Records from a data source
-- ==== Sys2Proof/Machine/ModExp.lean ====
section
/-! DEFINITION. The reduction unit and the ModExp engine: `MULMOD`, `MODEXP` (40_modexp.md). -/

namespace Sys2Proof.Machine

/-- `MulMod(a, b, m)` for `m ≥ 1`: the exact 128-bit product reduced modulo m (40_modexp.md rule R110). -/
def mulMod (a b m : Word) : Word :=
  let p : Wide := a.setWidth 128 * b.setWidth 128
  (p % m.setWidth 128).setWidth 64

/-- Case 4 of 40_modexp.md rule R117 for the exponent bits below `j`, highest first: square, then multiply where the bit is set. -/
def modExpLoop (b e m : Word) : Nat → Word → Word
  | 0, acc => acc
  | j + 1, acc =>
    let sq := mulMod acc acc m
    modExpLoop b e m j (if e.getLsbD j then mulMod sq b m else sq)

/-- `ModExp(b0, e, m)` for `m ≥ 1`: the source's four cases, earlier ones first (40_modexp.md rule R117). -/
def modExp (b0 e m : Word) : Word :=
  let b := b0 % m
  if e = 0 then 1 % m
  else if b = 0 ∨ b = m ∨ m = 1 then 0
  else if b = 1 ∨ m = 2 then b % m
  else modExpLoop b e m modexpIter 1

/-- The function of `MULMOD` (40_modexp.md rule R113). -/
def mulmodOutcome (a b m : Word) : CmdOutcome :=
  if m = 0 then .error .modulusZero else .result (mulMod a b m) 0

/-- The function of `MODEXP` (40_modexp.md rule R116). -/
def modexpOutcome (b e m : Word) : CmdOutcome :=
  if m = 0 then .error .modulusZero else .result (modExp b e m) 0

/-- `MULMOD`: `OPA` = a, `OPB` = b, `OPC` = modulus (40_modexp.md rule R113; 30_encoding.md rule R93). -/
def execMulmod (s : State) : Host.Outcome State Fault Refusal :=
  .next (s.conclude (mulmodOutcome (s.x .opa) (s.x .opb) (s.x .opc)))

/-- `MODEXP`: `OPA` = base, `OPB` = exponent, `OPC` = modulus (40_modexp.md rule R116; 30_encoding.md rule R93). -/
def execModexp (s : State) : Host.Outcome State Fault Refusal :=
  .next (s.conclude (modexpOutcome (s.x .opa) (s.x .opb) (s.x .opc)))

end Sys2Proof.Machine
end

» TASK
Above are the entries; copy every line among them that contains the word "mulmodOutcome".

» TASK SOLUTION
def mulmodOutcome (a b m : Word) : CmdOutcome :=
  .next (s.conclude (mulmodOutcome (s.x .opa) (s.x .opb) (s.x .opc)))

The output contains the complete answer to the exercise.